Ramaphosa takes charge amid new-rules mixups
• President denies he is being undermined by ministers
President Cyril Ramaphosa moved to assert his political authority in the face of criticism that he is being undermined by ministers who have created a state of confusion in business and wider society with contradictory regulations during the nationwide lockdown.
The issue came to the fore last week when co-operative governance minister Nkosazana Dlamini-Zuma, who narrowly lost the ANC leadership race to Ramaphosa in December 2017, told the nation that a decision to allow the sale of tobacco products during the current phase, which started on May 1, was being reversed. This was just six days after Ramaphosa had said such sales would be allowed.
The president said in his weekly newsletter on Monday that he now supports continuing with the ban, and that the change in his position had come after wide consultations, including with medical experts.
“A decision like this is bound to be controversial, but it is wrong to suggest that there are ministers or a president doing and saying whatever they want on this matter,” he said.
Dlamini-Zuma’s announcement raised suspicions that she was overruling Ramaphosa, and that the president’s efforts to guide the country through the Covid-19 crisis are being undermined by factional battles in the governing ANC party.
One opponent of the ban, finance minister Tito Mboweni did get overruled, raising concern that ministers in the security cluster have gained the upper hand, to the detriment of an economy that is set to shrink by the most in almost a century.
Meanwhile, the government also faces possible court action by the tobacco industry. British American Tobacco (BAT), the world’s second-largest cigarette producer, wrote to DlaminiZuma on April 30, demanding
that the government overturn the ban by 10am on Monday or face legal action. Business Day was unable to establish if BAT had filed its papers by the close of business on Monday.

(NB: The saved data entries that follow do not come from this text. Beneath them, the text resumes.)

-- ==== Sys2Proof/Tests/Slice0.lean ====
section
/-! SUPPORT. The model's own tests. Words are written out from spec/30_encoding.md R80 to R95, expected results taken from the
vectors of spec/95_test_vectors.md (named V-… below) or worked out by hand from the rules. Each test is one step or one
operation. The witness_… theorems show, for each obligation with hypotheses, values that meet all of them. -/

namespace Sys2Proof.Tests

open Sys2Proof Sys2Proof.Machine

/-- The frame EX of spec/95_test_vectors.md. -/
def ex : List Byte :=
  [0xAA#8, 0x04#8, 0xB0#8, 0x19#8, 0x1E#8, 0x00#8, 0x08#8, 0x00#8, 0x2E#8, 0xE0#8, 0x00#8, 0x00#8, 0x00#8, 0x00#8, 0x03#8,
   0x76#8, 0x55#8]

/-- The payload of EX, field by field (V-X1). -/
def exPayload : Payload :=
  { motorRpm := 1200#16, motorTemp := 25#8, mcuTemp := 30#8, mcuFlags := 8#16, mcuFaultLevel := 0#8,
    imdIsoResistance := 12000#16, imdStatusRaw := 0#16, vifcStatusRaw := 0#16, validity := 3#8 }

/-- The record of EX (V-X1). -/
def exRecord : Record :=
  { motorRpm := 1200#16, motorTemp := 25, mcuTemp := 30, mcuFlags := 8#16, mcuFaultLevel := 0#8,
    imdIsoResistance := 12000#16, imdStatusRaw := 0#16, vifcStatusRaw := 0#16, imdDataValid := true,
    motorDataValid := true, selfTestFailed := false, imdState := .imdOk, vifcState := .isoOn }

/-- The arguments of MKFRAME in V-D4. -/
def d4 : FrameArgs :=
  { rpm := 0x0102#16, mt := -128, ct := 127, flags := 0x8000#16, fault := 255#8, iso := 0x00FF#16, imd := 0x0304#16,
    vifc := 0x0506#16, val := 0x7C#8 }

/-- The reset state with some bytes held. -/
def held (bs : List Byte) : State := { State.reset with wbuf := bs }

/-- The reset state with `n` records of EX. -/
def filled (n : Nat) : State := { State.reset with hist := List.replicate n exRecord }

/-- The words on the two ports, reset low. -/
def ports (c : BitVec 3) (w : BitVec 9) : Pins := { rst := false, cWord := c, rxWord := w }

/-- A state with the words of the next step scheduled and `now` 77 in it. -/
def drive (p : Pins) (s : State) : State := { s with inbox := [p], times := [77#32] }

/-- The next state, if there is one. -/
def nextOf : Result → Option State
  | .next s => some s
  | .fault _ => none
  | .refused _ => none

/-- What an operation returns. -/
def retOf (i : Instr) : Option Ret := (nextOf (exec i State.reset)).map State.ret

/-! ### Well-formedness refuses what it must -/

theorem test_wf_refuses_checksum_of_thirteen_bytes : (Instr.checksum (List.replicate 13 0#8)).wf = false := by decide

theorem test_wf_refuses_validate_of_sixteen_bytes : (Instr.validate (ex.take 16)).wf = false := by decide

theorem test_wf_refuses_decode_of_eighteen_bytes : (Instr.decode (ex ++ [0#8])).wf = false := by decide

theorem test_wf_refuses_motor_temp_128 : (Instr.push { exRecord with motorTemp := 128 }).wf = false := by decide

theorem test_wf_refuses_mcu_temp_below : (Instr.push { exRecord with mcuTemp := -129 }).wf = false := by decide

theorem test_wf_refuses_foreign_imd_state : (Instr.push { exRecord with imdState := .imdWarn }).wf = false := by decide

theorem test_wf_refuses_foreign_vifc_state : (Instr.push { exRecord with vifcState := .vifcOk }).wf = false := by decide

theorem test_wf_refuses_mkframe_temperature : (Instr.mkframe { d4 with mt := -129 }).wf = false := by decide

theorem test_wf_refuses_feedframe_temperature : (Instr.feedframe { d4 with ct := 128 }).wf = false := by decide

theorem test_wf_accepts : (Instr.push exRecord).wf = true ∧ (Instr.mkframe d4).wf = true ∧ (Instr.decode ex).wf = true := by
  decide

/-! ### Words written out from the encoding tables -/

/-- R82, R87: `AA`, `04B0`, `19`, `1E`, `0008`, `00`, `2EE0`, `0000`, `0000`, `03`, `76`, `55` (V-X1). -/
theorem test_decode_frame :
    (decode (.wire 0xAA04B0191E0008002EE000000000037655#136)).toOption = some (.frame exPayload) := by decide

/-- V-D4: no two fields of this frame are alike. -/
theorem test_decode_frame_fields :
    (decode (.wire 0xAA0102807F8000FF00FF030405067C0455#136)).toOption = some (.frame (argsPayload d4)) := by decide

theorem test_decode_rxidle : decodeRx 0b010101010#9 = .rxidle := by decide

theorem test_decode_rxb : decodeRx 0b101100001#9 = .rxb 0x61#8 := by decide

theorem test_decode_cnop : decodeC 0b011#3 = .cnop := by decide

theorem test_decode_snap : decodeC 0b100#3 = .snap := by decide

theorem test_decode_gerr : decodeC 0b101#3 = .gerr := by decide

theorem test_decode_glrt : decodeC 0b110#3 = .glrt := by decide

theorem test_decode_clr : decodeC 0b111#3 = .clr := by decide

theorem test_decode_reset : (decode (.rst 1#1)).toOption = some .reset := by decide

/-- R80: the reset wire low names no operation; a sequence that is not 17 bytes spells no frame. -/
theorem test_decode_rejects :
    (decode (.rst 0#1)).toOption = none ∧ (decodeWindow (ex.take 16)).toOption = none ∧
    (decodeWindow ex).toOption = some (.frame exPayload) := by decide

/-- The numbers of spec/opcode_table.json, in whole bytes (notes/assumptions/10.md). -/
theorem test_decodeTableWord :
    decodeTableWord 136 0xAA04B0191E0008002EE000000000037655 = some (.frame exPayload) ∧
    decodeTableWord 16 0x000 = some .rxidle ∧ decodeTableWord 16 0x155 = some (.rxb 0x55#8) ∧
    decodeTableWord 8 0 = some .cnop ∧ decodeTableWord 8 4 = some .snap ∧ decodeTableWord 8 5 = some .gerr ∧
    decodeTableWord 8 6 = some .glrt ∧ decodeTableWord 8 7 = some .clr ∧ decodeTableWord 8 1 = some .reset ∧
    decodeTableWord 8 8 = none ∧ decodeTableWord 136 0 = none := by decide

/-- The encoder on each encoded row, and on a row of format NONE. -/
theorem test_encode :
    encode (.frame exPayload) = some (.wire 0xAA04B0191E0008002EE000000000037655#136) ∧
    encode .rxidle = some (.rx 0#9) ∧ encode (.rxb 0x61#8) = some (.rx 0b101100001#9) ∧
    encode .cnop = some (.c 0#3) ∧ encode .snap = some (.c 0b100#3) ∧ encode .gerr = some (.c 0b101#3) ∧
    encode .glrt = some (.c 0b110#3) ∧ encode .clr = some (.c 0b111#3) ∧ encode .reset = some (.rst 1#1) ∧
    encode (.append 0#8) = none ∧ encode .poll = none := by decide

/-- R101: a port with no operation named is idle. -/
theorem test_trace_line :
    TraceLine.pins { cOp := some .snap, rxOp := none } = ports 0b100#3 0#9 ∧
    TraceLine.pins { cOp := none, rxOp := some (.rxb 0x55#8) } = ports 0b000#3 0b101010101#9 := by decide

/-! ### withFetchWord and step -/

/-- The frame is accepted in the very next step. -/
theorem test_step_runs_a_frame :
    (nextOf (step (State.reset.withFetchWord 136 0xAA04B0191E0008002EE000000000037655))).map
      (fun t => (t.event, t.hist, t.wbuf)) = some (.accept exRecord, [exRecord], []) := by decide

theorem test_step_runs_rxb :
    (nextOf (step (State.reset.withFetchWord 16 0x1AA))).map State.wbuf = some [0xAA#8] := by decide

theorem test_step_runs_glrt :
    (nextOf (step ({ State.reset with lastReceiveTime := 9#32 }.withFetchWord 8 6))).map State.rsp =
      some (.lastRxTime 9#32) := by decide

/-- V-Z3: reset with RXB AA and SNAP in the same step. -/
theorem test_reset_overrides :
    (nextOf (step (drive { rst := true, cWord := 0b100#3, rxWord := 0b110101010#9 } (held [1#8])))).map
      (fun t => (t.wbuf, t.rsp, t.event)) = some ([], .none, .none) := by decide

/-- V-R2: SNAP with the byte that completes a frame sees the state before it. -/
theorem test_same_step_read :
    (nextOf (step (drive (ports 0b100#3 0b101010101#9) (held (ex.take 16))))).map
      (fun t => (t.rsp, t.event, t.hist.length)) = some (.snapshot [], .accept exRecord, 1) := by decide

/-- V-R3: CLR with the byte that completes a frame. -/
theorem test_same_step_clear :
    (nextOf (step (drive (ports 0b111#3 0b101010101#9) { held (ex.take 16) with hist := [exRecord, exRecord] }))).map
      State.hist = some [exRecord] := by decide

/-- V-R4: GERR with a rejection. -/
theorem test_same_step_count :
    (nextOf (step (drive (ports 0b101#3 0b100000001#9) { held (List.replicate 16 1#8) with errorCount := 4#32 }))).map
      (fun t => (t.rsp, t.event, t.errorCount)) = some (.errorCount 4#32, .errStart, 5#32) := by decide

When Ramaphosa announced that the lockdown would be eased slightly from the beginning of May, he said the ban on the sale of smoking products would be lifted. But DlaminiZuma, who as health minister in the late 1990s pushed tobacco control legislation through parliament, said later this was no longer the case, citing submissions from the public as part motivation for the U-turn. This was even though the government had ignored opposition to other regulations, such as restrictions on e-commerce and hot food sales at supermarkets.
“This was a collective decision, and the public statements by both myself and the minister were done on behalf of, and mandated by, the collective I lead,” Ramaphosa said.

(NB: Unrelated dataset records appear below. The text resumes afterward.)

-- ==== Sys2Proof/Machine/State.lean ====
section
/-! DEFINITION. The state as plain data: the record of R20, the sequencer of R34, the output ports, the trace, the inputs; reset. -/

namespace Sys2Proof.Machine

/-- One of the block's two byte memories (R50): cells in rising index order. An index not listed holds no
value: nothing has written it since reset (R44, log 4). -/
abbrev Mem := List Host.Cell

/-- The canonical form of a memory: strictly rising indices. -/
def Mem.wf : Mem → Bool
  | [] => true
  | [_] => true
  | c :: d :: m => decide (c.1 < d.1) && Mem.wf (d :: m)

/-- The select line (R31). -/
inductive SelectLine where
  | asserted
  | deasserted
  deriving DecidableEq, Repr

/-- Which status field a ready-poll wait tests (R142). -/
inductive Sel where
  | rx
  | tx
  deriving DecidableEq, Repr

/-- The places of the ready-polling loop of R142. Names are the model's (log 9). -/
inductive WaitAt where
  /-- `t0 <- Now()`, then the first READSTATUS. -/
  | sampleT0
  /-- A READSTATUS has returned: READY test, else `t1 <- Now()` and the expiry test. -/
  | test
  /-- Expired: `Warn`, then return. -/
  | warn
  /-- Not expired: `Yield()`, then the next READSTATUS. -/
  | yieldNext
  deriving DecidableEq, Repr

/-- The places of Flush after its wait (R160). -/
inductive SendAt where
  /-- Build P and start WRITEDATA. -/
  | issue
  /-- WRITEDATA has returned: `tx_cur <- 0`. -/
  | clear
  deriving DecidableEq, Repr

/-- The places of ContinueFetch after its wait (R182). -/
inductive FetchAt where
  /-- Start READDATA. -/
  | issue
  /-- READDATA has returned: `rx_buf <- F`. -/
  | store
  /-- `rx_cur <- 1`. -/
  | setCur
  deriving DecidableEq, Repr

/-- The places of the frame poll (R181). -/
inductive PollAt where
  /-- `t0 <- Now()`, then the first READDATA. -/
  | sampleT0
  /-- READDATA has returned: `rx_buf <- F` and the indicator test. -/
  | store
  /-- Valid: `rx_cur <- 1`. -/
  | setCur
  /-- Not valid: `t1 <- Now()` and the expiry test. -/
  | expire
  /-- Not expired: `Yield()`, then the next READDATA. -/
  | yieldNext
  deriving DecidableEq, Repr

/-- The places of an operation's tail, up to `respond`. -/
inductive RespondAt where
  /-- A raw transaction has returned: respond with what it gave (R119 to R122). -/
  | collect
  /-- `tx_buf[tx_cur] <- b` (R161). -/
  | append
  /-- `tx_cur <- tx_cur + 1` (R161). -/
  | advance
  /-- `r <- rx_buf[rx_cur]`, `rx_cur <- rx_cur + 1` (R180). -/
  | deliver
  /-- `respond(r)`. -/
  | send (r : Rsp)
  deriving DecidableEq, Repr

/-- The sequencer's operation phases: IDLE and the seven names of R34, with the place inside each. -/
inductive Phase where
  /-- IDLE. -/
  | idle
  /-- DECODE: the request has been accepted at the last edge (log 9). -/
  | decode
  /-- WAIT_LOOP. -/
  | waitLoop (p : WaitAt)
  /-- FLUSH_SEND. -/
  | flushSend (p : SendAt)
  /-- RX_CONT_WAIT. -/
  | rxContWait (p : WaitAt)
  /-- RX_CONT_FETCH. -/
  | rxContFetch (p : FetchAt)
  /-- RX_POLL. -/
  | rxPoll (p : PollAt)
  /-- RESPOND. -/
  | respond (p : RespondAt)
  deriving DecidableEq, Repr

/-- The transaction sub-phases of R34. -/
inductive TxnPhase where
  /-- T_START_ASSERT. -/
  | startAssert
  /-- T_START_GAP. -/
  | startGap
  /-- T_BODY(k); `sent` says that sx_start has been pulsed for exchange k and sx_done is awaited (R39, log 8). -/
  | body (k : Nat) (sent : Bool)
  /-- T_END_ASSERT. -/
  | endAssert
  deriving DecidableEq, Repr

/-- The wire transaction in flight. -/
structure Txn where
  cmd : WireCmd
  sub : TxnPhase
  deriving DecidableEq, Repr

/-- The sequencer (R34). R34 gives its registers only while an operation executes, and each has a use in part of one
only; that a register keeps its value outside that part, until its next write, is a DESIGN CHOICE, unsafe (log 23).
The assembly register is empty in IDLE (R28). -/
structure Sequencer where
  /-- The operation phase; `idle` is IDLE. -/
  phase : Phase
  /-- The accepted request q, latched at acceptance (R37). -/
  req   : Req
  /-- The transaction in flight, if any. While there is one, `phase` is the place it returns to. -/
  txn   : Option Txn
  /-- The loop start sample t0. -/
  t0    : Ms
  /-- The assembly register: the bytes captured so far by the transaction (log 17). -/
  asm   : List Byte
  /-- The duration counter for the pulses, in clk cycles (R244). -/
  dur   : Nat
  deriving DecidableEq, Repr

/-- The output ports (R38, R39, R41); req_ready and ss_o are derived (Machine/Ops.lean). -/
structure Outputs where
  /-- rsp_valid. -/
  rspValid : Bool
  /-- rsp_illegal, rsp_byte, rsp_word, rsp_frame. -/
  rsp      : Rsp
  /-- sx_start. -/
  sxStart  : Bool
  /-- sx_tx. -/
  sxTx     : Byte
  /-- yield_o. -/
  yieldO   : Bool
  /-- warn_o. -/
  warnO    : Bool
  /-- warn_kind: 0 RX_READY_TIMEOUT, 1 TX_READY_TIMEOUT. -/
  warnKind : BitVec 1
  deriving DecidableEq, Repr

/-- The trace events (R12, R13), which are what is observed of a run. Two ENVIRONMENT ASSUMPTIONS belong to
that observation (R247): (a) the serializer answers every exchange, else the block stalls inside a transaction
forever and no further event comes; (b) the Timer progresses, else a polling loop that never sees what it waits
for emits its transactions, NOW and YIELD forever and no RSP comes. The model assumes neither: it has both
hangs. A claim that needs (a) or (b) takes `SerializerAnswers` or `TimerProgress` of Safety.lean as a
hypothesis (log 22). -/
inductive Event where
  /-- `REQ(q)`. -/
  | req (q : Req)
  /-- `START`. -/
  | start
  /-- `END`. -/
  | stop
  /-- `X(m, s)`. -/
  | x (mosi miso : Byte)
  /-- `NOW(t)`. -/
  | now (t : Ms)
  /-- `YIELD`. -/
  | yielded
  /-- `WARN(k)`. -/
  | warn (k : BitVec 1)
  /-- `RSP(r)`. -/
  | rsp (r : Rsp)
  deriving DecidableEq, Repr

/-- The inputs, the model's own fields (log 2): what the platform, the Consumer, the Peer and the Timer give
at the coming samples, next first. A sample past the end of its script is a free value of Config. Nothing here
makes the serializer answer or the Timer advance: both are the environment assumptions of R247 (log 22). -/
structure Env where
  /-- rst at the coming clock edges. -/
  rst      : List Bool
  /-- The request port at the coming edges at which the block is idle: none is req_valid = 0. -/
  requests : List (Option Req)
  /-- The serializer at the coming edges at which an exchange is outstanding: none is sx_done = 0. -/
  serial   : List (Option Byte)
  /-- ms_now at the coming samples. -/
  timer    : List Ms
  /-- How many free values have been drawn. -/
  draws    : Nat
  deriving DecidableEq, Repr

/-- The whole state. -/
structure State where
  /-- tx_buf (R21). -/
  txBuf : Mem
  /-- tx_cur (R22). -/
  txCur : Nat
  /-- rx_buf (R23). -/
  rxBuf : Mem
  /-- rx_cur (R24). -/
  rxCur : Nat
  /-- ss (R31). -/
  ss    : SelectLine
  /-- seq (R34). -/
  seq   : Sequencer
  /-- The output ports. -/
  out   : Outputs
  /-- The trace, newest event first (R13, log 11); the environment assumptions of R247 stand at `Event`. -/
  trace : List Event
  /-- The inputs (log 2). -/
  env   : Env
  /-- CLK_HZ, a parameter that no step changes (R9, log 6). -/
  clkHz : Nat
  deriving DecidableEq, Repr

/-- Why the machine stops. A state that meets the invariant of Safety.lean raises none of these. -/
inductive Fault where
  /-- Raised by the primitives of R51 for an index or a length that TXB or RXB does not have. Safe: the
  model stops, and R51 says that no rule accesses one. -/
  | noSuchByte
  /-- Raised by the primitives of R51 for a read of a byte not written since reset. Safe: R44 says that no
  rule reads one, and I12 allows the fault. -/
  | unwrittenByte
  /-- Raised by a meaning when the sequencer stands at a place that the operation's pseudocode does not
  have (log 14). Safe: the model stops, and no run from reset gets there. -/
  | offSequence
  deriving DecidableEq, Repr

/-- Why the model has no meaning for an instruction. -/
inductive Refusal where
  /-- Raised by exec's arm of an instruction that has no meaning yet; no arm does. Safe: nothing runs. -/
  | notModelled (mnemonic : String)
  deriving DecidableEq, Repr

/-- The outcome of a step or of a meaning. -/
abbrev Outcome := Host.Outcome State Fault Refusal

/-- The sequencer after reset (R43): IDLE. The latched request, t0, the assembly register and the duration
counter are unspecified there and unobservable: DESIGN CHOICE, zero and empty (log 5). Unsafe in itself. -/
def Sequencer.reset : Sequencer :=
  { phase := .idle, req := { op := 0, a8 := 0, a32 := 0, frame := 0 }, txn := none, t0 := 0, asm := [], dur := 0 }

/-- The output ports after reset (R43): all 0. -/
def Outputs.reset : Outputs :=
  { rspValid := false, rsp := Rsp.ack, sxStart := false, sxTx := 0, yieldO := false, warnO := false,
    warnKind := 0 }

/-- The inputs at State.reset: nothing scripted (log 3). -/
def Env.reset : Env := { rst := [], requests := [], serial := [], timer := [], draws := 0 }

/-- The machine right after reset (R43). -/
def State.reset : State :=
  { txBuf := [], txCur := 0, rxBuf := [], rxCur := 0, ss := .deasserted, seq := Sequencer.reset,
    out := Outputs.reset, trace := [], env := Env.reset, clkHz := Config.clkHz }

end Sys2Proof.Machine
end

The Fair Trade Independent Tobacco Association (Fita), a lobby group that represents Southern African cigarette manufacturers, is also approaching the courts to have the ban overturned. As part of its notice of motion filed on Monday, Fita chair Sinen Mnguni said in an affidavit the group wants the president and Dlamini-Zuma to provide it and SA with information and records of meetings that underpin the decision.
It also wants the high court in Pretoria to overturn the ban, and declare tobacco products essential goods. Mnguni said the ban has a negative commercial effect on manufacturers and their right to pursue their business, while it also leads to an increase in illicit trade, with the loss to the state of tax revenue that would have been generated. The ban on the sale of alcohol and tobacco products during the lockdown has produced an underrecovery of R1.5bn in April, according to SA Revenue Service commissioner Edward Kieswetter.
The ban does have its supporters. The World Health Organisation (WHO), in. a joint statement with several research and civil society organisations, said the ban will relieve the burden of severe cases of Covid-19 on the health system.
“Emerging research shows that people who use tobacco products are more likely to experience severe Covid-19 outcomes, which will have an impact on the health system and health-care workers.
“They are more likely to require mechanical ventilators, ICU [intensive care units] and are more likely to die,” said the Campaign for Tobacco-Free Kids, the WHO, the Human Sciences Research Council, the National Council Against Smoking, the SA Medical Research Council, the Cancer Association of SA, Africa Centre for Tobacco Industry Monitoring and Policy Research and the Heart and Stroke Foundation SA.
They said e-cigarettes have been linked to lung damage and cardiovascular disease, and smokers with Covid-19 are more likely to develop severe disease than nonsmokers.